A Night in Casablanca (2004 Film Review)


September 11 , 2004

When Irving Thalberg died in 1936, the Marx Brothers were left at the mercy of a film studio that truly didn’t care about them. You can see the collapsing quality of those final three MGM pictures – At the Circus, Go West, The Big Store – for yourself, as Groucho, Chico, and Harpo are stuck with poor scripts and mediocre directors. It’s heartbreaking for fans to watch, to see these masterful comedy anarchists essentially reduced to bit roles in second-hand B-movies.

After 1939’s The Big Store, the Brothers finally called it a day. Thankfully, they made something of a comeback in 1946 with A Night in Casablanca. This is a very enjoyable picture that plays very much like a reunion tour of a favorite band from yesteryear. It tends to be overlooked in the Marx canon, which is a little unfair, because it does deserve your attention.

We’ll gloss over the exposition over the plot, which thankfully is over fairly quickly, and we’ll forget about the poor romantic lead, which becomes almost completely forgotten by the time Groucho shows up. Let’s just enjoy watching these aging greats bounce around and wreak havoc once more, for old times’ sake.

A Night in Casablanca is essentially a reunion of classic hits (“Don’t worry,” quips Groucho, “this isn’t the first time I’ve been in a closet.”), and our joy comes from watching our favorite comedians crack wise and mug for the camera. This is the proper farewell that they were denied in The Big Store. It's impressive that these brothers, pushing 60 years of age and certainly looking it, can still move at the crackerjack pace of their younger days.

This film plays very much like a collection of greatest hits, and what’s here is spot-on: Groucho’s barrage of wisecracks, Chico at the piano, Harpo munching on a teacup. The jokes come at a fast clip, full of that old spark, and there are a good number of punch lines that you’ll want to memorize and try out on blind dates.

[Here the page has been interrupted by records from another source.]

/-! ### The sequencer's turn (40_sequencer.md R104) -/

theorem exec_keeps_inv {i : Instr} {s t : State} (h : s.inv = true) (hb : s.status.busy = true) (he : exec i s = .next t) :
    t.inv = true := by
  rcases exec_cases i s with ⟨-, hx⟩ | ⟨-, hx⟩ | ⟨f, hf, hx⟩ | ⟨out, r, g, k, hs, hl, hx⟩ | ⟨f, c, k, hs, hf, hx⟩ <;>
    obtain rfl := Host.Outcome.next.inj (hx.symm.trans he)
  case inl => exact (State.inv_complete s _).trans h
  case inr.inl =>
    have hstatus := (s.inv_iff.mp h).2.2.2.1
    exact State.inv_withStatus ((State.inv_complete s _).trans h) (Status.exclusive_halted hstatus hb)
  case inr.inr.inl => exact State.inv_raiseFault h hb (staticFault_code_ne_none hf)
  case inr.inr.inr.inl => exact State.inv_finish r g k h (windows_of_staticFault_none hs).2.1 hl
  case inr.inr.inr.inr => exact State.inv_raiseFault (State.inv_spoil c k h (windows_of_staticFault_none hs).2.1) hb hf

/-- Everything a step of the running list can answer (R96, R97, R104). -/
theorem commandStep_cases (s : State) :
    (∃ f, s.fetchFault = some f ∧ commandStep s = .next (s.raiseFault f)) ∨
    (∃ r, decode s.fetched = .error r ∧ commandStep s = .next ((s.latch s.fetched).raiseFault (rejectReport r))) ∨
    (∃ i, decode s.fetched = .ok i ∧ commandStep s = exec i s) := by
  unfold commandStep
  cases hf : s.fetchFault with
  | some f => exact .inl ⟨f, rfl, rfl⟩
  | none =>
    cases hd : decode s.fetched with
    | error r => exact .inr (.inl ⟨r, rfl, rfl⟩)
    | ok i => exact .inr (.inr ⟨i, rfl, exec_scratch i s _⟩)

theorem commandStep_keeps_inv {s t : State} (h : s.inv = true) (hb : s.status.busy = true) (he : commandStep s = .next t) :
    t.inv = true := by
  rcases commandStep_cases s with ⟨f, hf, hx⟩ | ⟨r, -, hx⟩ | ⟨i, -, hx⟩
  · obtain rfl := Host.Outcome.next.inj (hx.symm.trans he)
    exact State.inv_raiseFault h hb (fetchFault_code hf)
  · obtain rfl := Host.Outcome.next.inj (hx.symm.trans he)
    have hlatch : (s.latch s.fetched).inv = true := (State.inv_congr rfl rfl rfl rfl rfl rfl).trans h
    exact State.inv_raiseFault hlatch hb (rejectReport_code r)
  · exact exec_keeps_inv h hb (hx.symm.trans he)

theorem sequencerTurn_keeps_inv {s t : State} (h : s.inv = true) (he : sequencerTurn s = .next t) : t.inv = true := by
  unfold sequencerTurn at he
  split at he
  · exact commandStep_keeps_inv h ‹_› he
  · exact Host.Outcome.next.inj he ▸ h

/-! ### The host's port (10_state.md R29 to R44, 70_reset_and_hazards.md R210, R212) -/

theorem State.inv_resetRegisters {s : State} (hcfg : s.cfg.wf = true) (hwf : Memory.wf s.lmem = true) (hbound : s.lmemBounded = true) :
    s.resetRegisters.inv = true :=
  (State.inv_iff _).mpr ⟨hcfg, hwf, hbound, Status.exclusive_reset, rfl⟩

theorem State.inv_powerOn {s : State} (h : s.inv = true) : s.powerOn.inv = true :=
  State.inv_resetRegisters (s.inv_iff.mp h).1 rfl rfl

theorem State.inv_stopRunning {s : State} (h : s.inv = true) : s.stopRunning.inv = true := by
  rcases runningWindow_cases s with ⟨i, -, -, hw⟩ | hw
  · simp only [State.stopRunning, hw]
    exact State.inv_scramble s.freeCount h (Window.clip_inRange _ _)
  · simpa only [State.stopRunning, hw] using h

theorem State.inv_softReset {s : State} (h : s.inv = true) : s.softReset.inv = true := by
  have reset : ∀ {u : State}, u.inv = true → u.resetRegisters.inv = true := fun {u} hu =>
    have ⟨hcfg, hwf, hbound, _⟩ := u.inv_iff.mp hu
    State.inv_resetRegisters hcfg hwf hbound
  unfold State.softReset
  split
  · exact reset (State.inv_stopRunning h)
  · exact reset h

theorem State.inv_writeCtrl {s : State} (v : U32) (h : s.inv = true) : (s.writeCtrl v).inv = true := by
  have hirq : ({ s with irqEn := v.getLsbD 2 } : State).inv = true := (State.inv_congr rfl rfl rfl rfl rfl rfl).trans h
  rcases writeCtrl_cases s v with ⟨-, hx⟩ | ⟨-, -, -, hx⟩ | ⟨-, -, hx⟩ <;> rw [hx]
  · exact State.inv_softReset h
  · exact State.inv_acceptStart hirq
  · exact hirq

theorem State.inv_mmioWrite {s : State} (off : Nat) (v : U32) (h : s.inv = true) : (s.mmioWrite off v).inv = true := by
  unfold State.mmioWrite
  split
  · exact State.inv_writeCtrl v h
  split
  · exact h
  split
  · exact State.inv_withStatus h (Status.exclusive_writeOneToClear v (s.inv_iff.mp h).2.2.2.1)
  split
  · exact (State.inv_congr rfl rfl rfl rfl rfl rfl).trans h
  · exact h

@[simp] theorem State.inv_mmioRead (s : State) (off : Nat) : (s.mmioRead off).inv = s.inv := by
  unfold State.mmioRead
  split <;> exact State.inv_congr rfl rfl rfl rfl rfl rfl

theorem hostStep_keeps_inv {s t : State} {a : HostAccess} (h : s.inv = true) (he : hostStep s a = .next t) : t.inv = true := by
  cases a with
  | turn => exact Host.Outcome.next.inj he ▸ h
  | mmioWrite addr width v =>
    simp only [hostStep] at he
    split at he
    · exact Host.Outcome.next.inj he ▸ State.inv_mmioWrite _ v h
    · cases he
  | mmioRead addr width =>
    simp only [hostStep] at he
    split at he
    · exact Host.Outcome.next.inj he ▸ (State.inv_mmioRead s _).trans h
    · cases he
  | lmemWrite addr bytes =>
    simp only [hostStep] at he
    split at he
    · cases he
    split at he
    · cases he
    · rename_i hsize
      have hw : (Window.mk addr bytes.length).inRange s.cfg = true := decide_eq_true (Nat.le_of_not_lt hsize)
      exact Host.Outcome.next.inj he ▸ State.inv_writeBytes h hw le_rfl
  | lmemRead addr n =>
    simp only [hostStep] at he
    split at he
    · cases he
    split at he
    · cases he
    · exact Host.Outcome.next.inj he ▸ (State.inv_congr rfl rfl rfl rfl rfl rfl).trans h
  | powerOnReset => exact Host.Outcome.next.inj he ▸ State.inv_powerOn h

/-! ### The step -/

/-- A step is the sequencer's turn or a host access, on a state that differs in its queue only (log 2). -/
theorem step_cases (s : State) :
    ∃ queue, step s = sequencerTurn { s with hostQueue := queue } ∨ ∃ a, step s = hostStep { s with hostQueue := queue } a := by
  cases hq : s.hostQueue with
  | nil =>
    refine ⟨s.hostQueue, .inl ?_⟩
    show nextMove s = sequencerTurn s
    simp only [nextMove, hq]
  | cons a rest =>
    by_cases ha : a = .turn
    · subst ha
      exact ⟨rest, .inl (by simp only [step, nextMove, hq])⟩
    · exact ⟨rest, .inr ⟨a, step_access hq ha⟩⟩

theorem step_keeps_inv {s t : State} (h : s.inv = true) (he : step s = .next t) : t.inv = true := by
  obtain ⟨queue, hx⟩ := step_cases s
  have hqueue : ({ s with hostQueue := queue } : State).inv = true := (State.inv_congr rfl rfl rfl rfl rfl rfl).trans h
  rcases hx with hx | ⟨a, hx⟩
  · exact sequencerTurn_keeps_inv hqueue (hx.symm.trans he)
  · exact hostStep_keeps_inv hqueue (hx.symm.trans he)

/-- Settles O57: the sequencer's turn and every host access keep the invariant. -/
theorem stepKeepsInvariant : Obligations.StepKeepsInvariant := fun _ _ => step_keeps_inv

end Sys2Proof.Machine
end

section
/-! Little-endian reads and writes of LMEM (00_scope.md R15, 20_memory.md R62). -/

namespace Sys2Proof.Machine

open Sys2Proof

/-- Byte k of a value's little-endian bytes (R15). -/
theorem leBytes_getElem_toNat {n k : Nat} (v : Nat) (hk : k < (leBytes n v).length) :
    ((leBytes n v)[k]).toNat = v / 2 ^ (8 * k) % 256 := by
  induction n generalizing k v with
  | zero => exact absurd hk (by simp)
  | succ n ih =>
    cases k with
    | zero => simp [leBytes]
    | succ k =>
      have hsplit : v / 256 / 2 ^ (8 * k) = v / 2 ^ (8 * (k + 1)) := by
        rw [Nat.div_div_eq_div_mul, Nat.mul_add, pow_add, Nat.mul_comm]; rfl
      simp only [leBytes, List.getElem_cons_succ, ih, hsplit]

/-- A written byte sequence stands at its addresses. -/
theorem Lmem.byte_writeBytes_inside (m : Lmem) (a : Nat) {k : Nat} (bs : List Byte) (hk : k < bs.length) :
    (m.writeBytes a bs).byte (a + k) = bs[k] := by
  induction bs generalizing m a k with
  | nil => exact absurd hk (by simp)
  | cons b bs ih =>
    cases k with
    | zero =>
      show (Lmem.writeBytes (m.writeByte a b) (a + 1) bs).byte a = b
      rw [Lmem.byte_writeBytes_outside _ _ _ _ (by omega), Lmem.byte_writeByte_same]
    | succ k =>
      rw [← Nat.add_assoc, Nat.add_right_comm]
      exact ih (m.writeByte a b) (a + 1) (Nat.lt_of_succ_lt_succ hk)

theorem Lmem.read_write_same (m : Lmem) (a n v : Nat) : (m.write a n v).read a n = v % 256 ^ n := by
  have hbytes : (m.write a n v).bytes a n = leBytes n v := by
    simpa [Lmem.write] using Lmem.bytes_writeBytes_same m a (leBytes n v)
  rw [Lmem.read, hbytes, leNat_leBytes]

The script was written by Joseph Fields and Rolands Kibbee, who certainly were Marx fans, and the director, Archie Mayo, was a veteran of studio comedies. They clearly enjoyed themselves, and it shows. The plot, again, is meaningless, inviolving antics at the Hotel Casablanca (yes, that one) and stolen Nazi loot. Thankfully, the serious bits, which are honestly dull, are more in the background than the average MGM Marx movie.

It should be noted that Sig Ruman plays a great comic foil as a Nazi on the run, just as he was great in Night at the Opera and Day at the Races. Lisette Verea does a decent job as his accomplice, trying to seduce Groucho, but, let's be honest, she's no Thelma Todd or Margaret Dumont. She's basically there as a romantic magnet for Groucho's put-downs and one-liners.

I suppose I should say something cliched, like pointing out that this is the Marxes' best movie since Irving Thalberg died. But isn't that a bit obvious? We never expect old entertainers to excite us with new material, but spark our nostalgia for the good ol' days. The cheap price of the DVD pretty much makes this a given purchase, but just be sure to grab Night at the Opera first.